Sementara salah satu pegawai yang meminta namanya tidak dituliskan mengaku kecewa dengan sikap anggota DPRD tersebut. Menurutnya, pelantikan merupakan kewenangan eksekutif dan bukan ranah legislatif.

“Saya mendengar di radio. Saya pegawai kecil namun rasanya rancu jika siapa-siapa pejabat yang akan dilantik harus meminta persetujuan DPRD terlebih dulu. Orang awam saja saya rasa mengetahui kalau pelantikan itu adalah wewenang pemerintah,” katanya.

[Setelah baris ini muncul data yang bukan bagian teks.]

-- ==== Sys2Proof/Laws/Call.lean ====
section
/-!
SUPPORT. The steps of a call by phase, the tx image read byte by byte, and what a run of the machine does step by step.
A goal `(update s).field = s.field` is closed by the simp lemmas of Laws/State.lean; `rfl` on it can be slow, since it
first tries to make `update s` and `s` equal field by field.
-/
namespace Sys2Proof.Machine

/-! ## The operation codes differ -/

@[simp] theorem opQuery_ne_opRecv : (opQuery = opRecv) = False := by decide
@[simp] theorem opQuery_ne_opSend : (opQuery = opSend) = False := by decide
@[simp] theorem opRecv_ne_opQuery : (opRecv = opQuery) = False := by decide
@[simp] theorem opRecv_ne_opSend : (opRecv = opSend) = False := by decide
@[simp] theorem opSend_ne_opQuery : (opSend = opQuery) = False := by decide
@[simp] theorem opSend_ne_opRecv : (opSend = opRecv) = False := by decide

theorem bit_zero_or_one (b : BitVec 1) : b = 0#1 ∨ b = 1#1 := by revert b; decide

/-- The QUERY of a slot is one of the two constructors, and both have one meaning. -/
theorem queryOfSlot_cases (slot : BitVec 8) : queryOfSlot slot = .queryLo slot ∨ queryOfSlot slot = .queryHi slot := by
  unfold queryOfSlot
  split
  · exact .inl rfl
  · exact .inr rfl

theorem exec_queryOfSlot (slot : BitVec 8) (s : State) :
    exec (queryOfSlot slot) s = callStep (acceptQuery slot) decodeSize s := by
  rcases queryOfSlot_cases slot with h | h <;> rw [h] <;> rfl

/-! ## A command's step in each busy phase -/

/-- Only a command gives a next state. -/
theorem isCommand_of_next {i : Instr} {s t : State} (h : exec i s = .next t) : i.isCommand = true := by
  cases i <;> first | rfl | simp [exec, execFixlen] at h

/-- T2 of any command. -/
theorem exec_selectAsserted {i : Instr} {s : State} (hi : i.isCommand = true) (hp : s.phase = .selectAsserted) :
    exec i s = handOver s := by
  cases i <;> simp_all [exec, execQueryLo, execQueryHi, execRecv, execSend, callStep, Instr.isCommand]

/-- T3 of any command. -/
theorem exec_exchanging {i : Instr} {s : State} (hi : i.isCommand = true) (hp : s.phase = .exchanging) :
    exec i s = land s := by
  cases i <;> simp_all [exec, execQueryLo, execQueryHi, execRecv, execSend, callStep, Instr.isCommand]

/-- T4 of any command. -/
theorem exec_selectReleased {i : Instr} {s : State} (hi : i.isCommand = true) (hp : s.phase = .selectReleased) :
    ∃ decodeResponse, exec i s = .next (finish decodeResponse s) := by
  cases i with
  | fixlen _ => simp [Instr.isCommand] at hi
  | queryLo _ => exact ⟨decodeSize, by simp [exec, execQueryLo, callStep, hp]⟩
  | queryHi _ => exact ⟨decodeSize, by simp [exec, execQueryHi, callStep, hp]⟩
  | recv _ _ _ => exact ⟨decodePayload, by simp [exec, execRecv, callStep, hp]⟩
  | send _ _ => exact ⟨State.invalidateFrame, by simp [exec, execSend, callStep, hp]⟩

/-! ## Bytes of the frame -/

/-- A valid byte is read as its value. -/
theorem State.fbByte_of {s : State} {a : Nat} {b : Byte} (h : Memory.read s.fb a = some b) : s.fbByte a = b := by
  simp [State.fbByte, h]

@[simp] theorem State.fbBytes_length (s : State) (a n : Nat) : (s.fbBytes a n).length = n := by simp [State.fbBytes]

@[simp] theorem State.txImage_length (s : State) : s.txImage.length = s.xlen.toNat := by simp [State.txImage]

/-- A valid byte of `FB` is in the tx image as it is. -/
theorem State.txImage_get {s : State} {a : Nat} {b : Byte} (h : a < s.xlen.toNat) (hb : Memory.read s.fb a = some b) :
    s.txImage[a]? = some b := by
  simp [State.txImage, State.fbBytes, h, State.fbByte, hb]

/-- A tx image that begins with valid bytes `l`. -/
theorem State.txImage_prefix {s : State} {l : List Byte} (hl : l.length ≤ s.xlen.toNat)
    (h : ∀ a, a < l.length → Memory.read s.fb a = l[a]?) :
    ∃ p, s.txImage = l ++ p ∧ p.length = s.xlen.toNat - l.length := by
  refine ⟨s.txImage.drop l.length, ?_, by simp⟩
  have ht : s.txImage.take l.length = l := by
    apply List.ext_getElem?
    intro a
    by_cases ha : a < l.length
    · rw [List.getElem?_take_of_lt ha, List.getElem?_eq_getElem ha]
      exact State.txImage_get (by omega) (by rw [h a ha, List.getElem?_eq_getElem ha])
    · rw [List.getElem?_eq_none (by simp; omega), List.getElem?_eq_none (by omega)]
  conv_lhs => rw [← List.take_append_drop l.length s.txImage, ht]

/-! ## Runs -/

/-- A run of one more step. -/
theorem run_succ (M : Host.Core) {s t : M.State} (k : Nat) (h : M.step s = .next t) : M.run (k + 1) s = M.run k t := by
  simp only [Host.Core.run, h]

/-- A run of one step is the step. -/
theorem run_one (M : Host.Core) (s : M.State) : M.run 1 s = M.step s := by
  simp only [Host.Core.run]
  cases M.step s <;> rfl

/-- A run in two parts. -/
theorem run_add (M : Host.Core) (a b : Nat) {s t : M.State} (h : M.run a s = .next t) : M.run (a + b) s = M.run b t := by
  induction a generalizing s with
  | zero => simp [Host.Core.run] at h; rw [h, Nat.zero_add]
  | succ a ih =>
    rw [show a + 1 + b = (a + b) + 1 by omega]
    simp only [Host.Core.run] at h ⊢
    split <;> simp_all

/-- The last request after one more event. -/
@[simp] theorem lastIsQuery_snoc (trace : List Event) (e : Event) :
    lastIsQuery (trace ++ [e]) =
      match e with
      | .xfer tx _ _ => tx.head?.any queryOpcode
      | _ => lastIsQuery trace := by
  cases e <;> simp [lastIsQuery]

/-- Byte 0 of a tx image. -/
theorem State.txImage_head {s : State} {b : Byte} (h : 0 < s.xlen.toNat) (hb : Memory.read s.fb 0 = some b) :
    s.txImage.head? = some b := by
  rw [List.head?_eq_getElem?]
  exact State.txImage_get h hb

/-- T2 makes one more request; nothing else of a call does. -/
theorem State.requests_transceive (s : State) : s.transceive.requests = s.requests + 1 := by
  simp [State.requests, isXfer]

end Sys2Proof.Machine
end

Berikut tugas dan wewenang anggota DPRD Kabupaten/Kota

Sumber: Wikipedia

DEWAN Perwakilan Rakyat Daerah kabupaten/kota (disingkat DPRD kabupaten/kota) adalah lembaga perwakilan rakyat daerah yang berkedudukan sebagai unsur penyelenggara pemerintahan daerah kabupaten/kota. DPRD kabupaten/kota terdiri atas anggota partai politik peserta pemilihan umum yang dipilih melalui pemilihan umum. Di Provinsi Aceh DPRD kabupaten/kota disebut Dewan Perwakilan Rakyat Kabupaten/Kota (DPRK) yang diatur dengan Undang-Undang Republik Indonesia Nomor 11 Tahun 2006.

Wewenang dan Tugas

DPRD kabupaten/kota mempunyai wewenang dan tugas:

  1. Membentuk peraturan daerah kabupaten/kota bersama bupati/walikota;
  2. Membahas dan memberikan persetujuan rancangan peraturan daerah mengenai anggaran pendapatan dan belanja daerah kabupaten/kota yang diajukan oleh bupati/walikota;
  3. Melaksanakan pengawasan terhadap pelaksanaan peraturan daerah dan anggaran pendapatan dan belanja daerah kabupaten/kota;
  4. Mengusulkan pengangkatan dan pemberhentian bupati/walikota dan/atau wakil bupati/wakil walikota kepada Menteri Dalam Negeri melalui gubernur untuk mendapatkan pengesahan pengangkatan dan/atau pemberhentian;
  5. Memilih wakil bupati/wakil walikota dalam hal terjadi kekosongan jabatan wakil bupati/wakil walikota;
  6. Memberikan pendapat dan pertimbangan kepada pemerintah daerah kabupaten/kota terhadap rencana perjanjian internasional di daerah;
  7. Memberikan persetujuan terhadap rencana kerja sama internasional yang dilakukan oleh pemerintah daerah kabupaten/kota;
  8. Meminta laporan keterangan pertanggungjawaban bupati/walikota dalam penyelenggaraan pemerintahan daerah kabupaten/kota;
  9. Memberikan persetujuan terhadap rencana kerjasama dengan daerah lain atau dengan pihak ketiga yang membebani masyarakat dan daerah;
  10. Mengupayakan terlaksananya kewajiban daerah sesuai dengan ketentuan peraturan perundang-undangan; dan
  11. Melaksanakan wewenang dan tugas lain yang diatur dalam ketentuan peraturan perundang-undangan.

Hak DPRD Kabupaten/Kota

  1. Hak interpelasi yaitu hak DPRD kabupaten/kota untuk meminta keterangan kepada bupati/walikota mengenai kebijakan pemerintah kabupaten/kota yang penting dan strategis serta berdampak luas pada kehidupan bermasyarakat dan bernegara;
  2. Hak angket yaitu hak DPRD kabupaten/kota untuk melakukan penyelidikan terhadap kebijakan pemerintah kabupaten/kota yang penting dan strategis serta berdampak luas pada kehidupan masyarakat, daerah, dan negara yang diduga bertentangan dengan ketentuan peraturan perundang-undangan; dan
  3. Hak menyatakan pendapat yaitu hak DPRD kabupaten/kota untuk menyatakan pendapat terhadap kebijakan bupati/walikota atau mengenai kejadian luar biasa yang terjadi di daerah disertai dengan rekomendasi penyelesaiannya atau sebagai tindak lanjut pelaksanaan hak interpelasi dan hak angket.